Song In (? – 1126) was a civil official in the mid-Goryeo era who became the intermediary founder of the Jincheon Song clan. His highest post was munha pyeongjangsa. This was the highest government position in the period. Song In was responsible for administration, judicial affairs and economy in the district.

As he performed meritorious deeds during the King, he was conferred with Chanhwagongsin and Jincheonbaek. Baek was a position of politicians who were responsible for administration, judicial affairs and economy in the district. As the government created him Jincheonbaek, his family started regarding Jincheon as their origin. Hence, the family origin became Jincheon Song.

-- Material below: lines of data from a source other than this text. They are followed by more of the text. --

/-! forget -/

@[simp] theorem State.forget_hbm (h n : Nat) : (s.forget h n).hbm = s.hbm := rfl
@[simp] theorem State.forget_hostMem (h n : Nat) : (s.forget h n).hostMem = s.hostMem := rfl
@[simp] theorem State.forget_dies (h n : Nat) : (s.forget h n).dies = s.dies := rfl
@[simp] theorem State.forget_stands (h n : Nat) : (s.forget h n).stands = s.stands := rfl
@[simp] theorem State.forget_tracts (h n : Nat) : (s.forget h n).tracts = s.tracts := rfl
@[simp] theorem State.forget_works (h n : Nat) : (s.forget h n).works = s.works := rfl
@[simp] theorem State.forget_pkgid (h n : Nat) : (s.forget h n).pkgid = s.pkgid := rfl
@[simp] theorem State.forget_contrails (h n : Nat) : (s.forget h n).contrails = s.contrails := rfl
@[simp] theorem State.forget_routes (h n : Nat) : (s.forget h n).routes = s.routes := rfl
@[simp] theorem State.forget_links (h n : Nat) : (s.forget h n).links = s.links := rfl
@[simp] theorem State.forget_firmware (h n : Nat) : (s.forget h n).firmware = s.firmware := rfl
@[simp] theorem State.forget_flash (h n : Nat) : (s.forget h n).flash = s.flash := rfl
@[simp] theorem State.forget_modcap (h n : Nat) : (s.forget h n).modcap = s.modcap := rfl
@[simp] theorem State.forget_junction (h n : Nat) : (s.forget h n).junction = s.junction := rfl
@[simp] theorem State.forget_islandPower (h n : Nat) : (s.forget h n).islandPower = s.islandPower := rfl
@[simp] theorem State.forget_islandMhz (h n : Nat) : (s.forget h n).islandMhz = s.islandMhz := rfl
@[simp] theorem State.forget_overSince (h n : Nat) : (s.forget h n).overSince = s.overSince := rfl
@[simp] theorem State.forget_pkgRst (h n : Nat) : (s.forget h n).pkgRst = s.pkgRst := rfl
@[simp] theorem State.forget_msix (h n : Nat) : (s.forget h n).msix = s.msix := rfl
@[simp] theorem State.forget_report (h n : Nat) : (s.forget h n).report = s.report := rfl
@[simp] theorem State.forget_hostReply (h n : Nat) : (s.forget h n).hostReply = s.hostReply := rfl
@[simp] theorem State.forget_clock (h n : Nat) : (s.forget h n).clock = s.clock := rfl
@[simp] theorem State.forget_ts (h n : Nat) : (s.forget h n).ts = s.ts := rfl
@[simp] theorem State.forget_focus (h n : Nat) : (s.forget h n).focus = s.focus := rfl
@[simp] theorem State.forget_turn (h n : Nat) : (s.forget h n).turn = s.turn := rfl
@[simp] theorem State.forget_inputs (h n : Nat) : (s.forget h n).inputs = s.inputs := rfl
@[simp] theorem State.forget_served (h n : Nat) : (s.forget h n).served = s.served := rfl
@[simp] theorem State.forget_owed (h n : Nat) : (s.forget h n).owed = s.owed := rfl
@[simp] theorem State.forget_fresh (h n : Nat) : (s.forget h n).fresh = s.fresh := rfl
@[simp] theorem State.forget_uid (h n : Nat) : (s.forget h n).uid = s.uid := rfl

/-! answerHost -/

@[simp] theorem State.answerHost_hbm (r : HostReply) : (s.answerHost r).hbm = s.hbm := rfl
@[simp] theorem State.answerHost_hostMem (r : HostReply) : (s.answerHost r).hostMem = s.hostMem := rfl
@[simp] theorem State.answerHost_past (r : HostReply) : (s.answerHost r).past = s.past := rfl
@[simp] theorem State.answerHost_seen (r : HostReply) : (s.answerHost r).seen = s.seen := rfl
@[simp] theorem State.answerHost_dies (r : HostReply) : (s.answerHost r).dies = s.dies := rfl
@[simp] theorem State.answerHost_stands (r : HostReply) : (s.answerHost r).stands = s.stands := rfl
@[simp] theorem State.answerHost_tracts (r : HostReply) : (s.answerHost r).tracts = s.tracts := rfl
@[simp] theorem State.answerHost_works (r : HostReply) : (s.answerHost r).works = s.works := rfl
@[simp] theorem State.answerHost_pkgid (r : HostReply) : (s.answerHost r).pkgid = s.pkgid := rfl
@[simp] theorem State.answerHost_contrails (r : HostReply) : (s.answerHost r).contrails = s.contrails := rfl
@[simp] theorem State.answerHost_routes (r : HostReply) : (s.answerHost r).routes = s.routes := rfl
@[simp] theorem State.answerHost_links (r : HostReply) : (s.answerHost r).links = s.links := rfl
@[simp] theorem State.answerHost_firmware (r : HostReply) : (s.answerHost r).firmware = s.firmware := rfl
@[simp] theorem State.answerHost_flash (r : HostReply) : (s.answerHost r).flash = s.flash := rfl
@[simp] theorem State.answerHost_modcap (r : HostReply) : (s.answerHost r).modcap = s.modcap := rfl
@[simp] theorem State.answerHost_junction (r : HostReply) : (s.answerHost r).junction = s.junction := rfl
@[simp] theorem State.answerHost_islandPower (r : HostReply) : (s.answerHost r).islandPower = s.islandPower := rfl
@[simp] theorem State.answerHost_islandMhz (r : HostReply) : (s.answerHost r).islandMhz = s.islandMhz := rfl
@[simp] theorem State.answerHost_overSince (r : HostReply) : (s.answerHost r).overSince = s.overSince := rfl
@[simp] theorem State.answerHost_pkgRst (r : HostReply) : (s.answerHost r).pkgRst = s.pkgRst := rfl
@[simp] theorem State.answerHost_msix (r : HostReply) : (s.answerHost r).msix = s.msix := rfl
@[simp] theorem State.answerHost_report (r : HostReply) : (s.answerHost r).report = s.report := rfl
@[simp] theorem State.answerHost_hostReply (r : HostReply) : (s.answerHost r).hostReply = some r := rfl
@[simp] theorem State.answerHost_clock (r : HostReply) : (s.answerHost r).clock = s.clock := rfl
@[simp] theorem State.answerHost_ts (r : HostReply) : (s.answerHost r).ts = s.ts := rfl
@[simp] theorem State.answerHost_focus (r : HostReply) : (s.answerHost r).focus = s.focus := rfl
@[simp] theorem State.answerHost_turn (r : HostReply) : (s.answerHost r).turn = s.turn := rfl
@[simp] theorem State.answerHost_inputs (r : HostReply) : (s.answerHost r).inputs = s.inputs := rfl
@[simp] theorem State.answerHost_served (r : HostReply) : (s.answerHost r).served = s.served := rfl
@[simp] theorem State.answerHost_owed (r : HostReply) : (s.answerHost r).owed = s.owed := rfl
@[simp] theorem State.answerHost_fresh (r : HostReply) : (s.answerHost r).fresh = s.fresh := rfl
@[simp] theorem State.answerHost_uid (r : HostReply) : (s.answerHost r).uid = s.uid := rfl

/-! sense -/

@[simp] theorem State.sense_hbm : (s.sense).hbm = s.hbm := rfl
@[simp] theorem State.sense_hostMem : (s.sense).hostMem = s.hostMem := rfl
@[simp] theorem State.sense_past : (s.sense).past = s.past := rfl
@[simp] theorem State.sense_seen : (s.sense).seen = s.seen := rfl
@[simp] theorem State.sense_dies : (s.sense).dies = s.dies := rfl
@[simp] theorem State.sense_stands : (s.sense).stands = s.stands := rfl
@[simp] theorem State.sense_tracts : (s.sense).tracts = s.tracts := rfl
@[simp] theorem State.sense_works : (s.sense).works = s.works := rfl
@[simp] theorem State.sense_pkgid : (s.sense).pkgid = s.pkgid := rfl
@[simp] theorem State.sense_contrails : (s.sense).contrails = s.contrails := rfl
@[simp] theorem State.sense_routes : (s.sense).routes = s.routes := rfl
@[simp] theorem State.sense_links : (s.sense).links = s.links := rfl
@[simp] theorem State.sense_firmware : (s.sense).firmware = s.firmware := rfl
@[simp] theorem State.sense_flash : (s.sense).flash = s.flash := rfl
@[simp] theorem State.sense_modcap : (s.sense).modcap = s.modcap := rfl
@[simp] theorem State.sense_islandMhz : (s.sense).islandMhz = s.islandMhz := rfl
@[simp] theorem State.sense_msix : (s.sense).msix = s.msix := rfl
@[simp] theorem State.sense_report : (s.sense).report = s.report := rfl
@[simp] theorem State.sense_hostReply : (s.sense).hostReply = s.hostReply := rfl
@[simp] theorem State.sense_clock : (s.sense).clock = s.clock := rfl
@[simp] theorem State.sense_ts : (s.sense).ts = s.ts := rfl
@[simp] theorem State.sense_focus : (s.sense).focus = s.focus := rfl
@[simp] theorem State.sense_turn : (s.sense).turn = s.turn := rfl
@[simp] theorem State.sense_inputs : (s.sense).inputs = s.inputs := rfl
@[simp] theorem State.sense_served : (s.sense).served = s.served := rfl
@[simp] theorem State.sense_owed : (s.sense).owed = s.owed := rfl
@[simp] theorem State.sense_fresh : (s.sense).fresh = s.fresh := rfl
@[simp] theorem State.sense_uid : (s.sense).uid = s.uid := rfl

/-! Registers of a cord -/

@[simp] theorem Cord.writeV_s (c : Cord) (n : Nat) (m : Mask) (f : Nat → Word) (t : Tag) : (c.writeV n m f t).s = c.s := rfl
@[simp] theorem Cord.writeV_p (c : Cord) (n : Nat) (m : Mask) (f : Nat → Word) (t : Tag) : (c.writeV n m f t).p = c.p := rfl
@[simp] theorem Cord.writeV_latch (c : Cord) (n : Nat) (m : Mask) (f : Nat → Word) (t : Tag) :
    (c.writeV n m f t).latch = c.latch := rfl
@[simp] theorem Cord.writePair_s (c : Cord) (d : Nat) (m : Mask) (lo hi : Word) : (c.writePair d m lo hi).s = c.s := rfl
@[simp] theorem Cord.writePair_p (c : Cord) (d : Nat) (m : Mask) (lo hi : Word) : (c.writePair d m lo hi).p = c.p := rfl

/-- sz reads zero (R43). -/
@[simp] theorem Cord.sreg_sz (c : Cord) : c.sreg 31 = 0 := rfl

/-- A write to sz is discarded (R43). -/
@[simp] theorem Cord.writeS_sz (c : Cord) (x : DWord) : c.writeS 31 x = c := rfl

/-- p0 reads all ones (R44). -/
@[simp] theorem Cord.pred_zero (c : Cord) : c.pred 0 = BitVec.allOnes 32 := rfl

@[simp] theorem Cord.writeS_v (c : Cord) (n : SCode) (x : DWord) : (c.writeS n x).v = c.v := by
  unfold Cord.writeS; split <;> rfl
@[simp] theorem Cord.writeS_p (c : Cord) (n : SCode) (x : DWord) : (c.writeS n x).p = c.p := by
  unfold Cord.writeS; split <;> rfl

/-- With no path issuing there is nothing to put back. -/
theorem State.unfocus_of_none {s : State} (h : s.focus = none) : s.unfocus = s := by
  simp only [State.unfocus, h]

/-- The state has no path issuing once one is put back. -/
@[simp] theorem State.unfocus_focus : s.unfocus.focus = none := by
  unfold State.unfocus; split <;> simp_all

end Sys2Proof.Machine
end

When he was in the position of Sangsanbaek, he tried to be just and fair in all the administrative affairs and emphasized the welfare of his people. He also focused on education for the youth and courtesy for people, contributing to a reputation for orderly and respectful behavior in the region. After that, he was remembered and respected for his efforts.

During the insurrection of Yi Cha-gyŏm in the 4th year of King Injong of Goryeo's reign in 1126, he was killed by a rebellious band led by Ch'ŏk Chun-gyŏng while escorting the king. After the rebels were put down, Song In was posthumously named 'meritous subject' and titled Lord Sangsanbaek.

Song was born in Durujinmaeul (village), Duchon-ri, Deoksan-myeon. He was promoted to Pyeongjangsa, which was the highest government position in the period.

==Tomb of Song In==

North Chungcheong Province Monument No. 91
Location: Duchon-ri, Deoksan-myeon, Jincheon-gun

This is the tomb of Song In (? – 1126). It has a rectangular-shaped protective wall surrounding the tomb, typical of the Goryeo style. There are two tombstones erected in the late Joseon Dynasty period.

In the grave area, there are many tombs that belong to the clan. In front of his tomb stands the jaesil (chamber for memorial rites) with the tablet reading 'Sangsanjae'.

His grave is in Duchon-ri, Deoksan-myeon, which had been called Duruji, Sanjeong-myeon. The beautiful peak behind his grave is called Mountain Bibong which was named after Bongsae (bird) that is said to live in heaven and to fly down to sit on the summit. However, after the statue was inscribed with Song In, the founder of Jincheon Song, the peak was compared to a slowly dropping ume flower. Thus, Mountain Bibong was called Maesanbibong, in which 'Mae' was named after an ume flower instead of a bird.

As he was a meritorious subject and served as a Pyeongjangsa (higher government official), the government ordered his grave mound to be surrounded by stones and a monument. The grave is one of the oldest ones in Jincheon and is recorded in Seokchong (stone tomb) in Hwanyeoseungram.

Thousands of descendants of the Jincheon Song clan are living across the nation. Song Guk-cheom and Song Eon-gi who were devoted to fight against the Mongolian invasion into Goryeo are also the offspring of Jincheonbaek.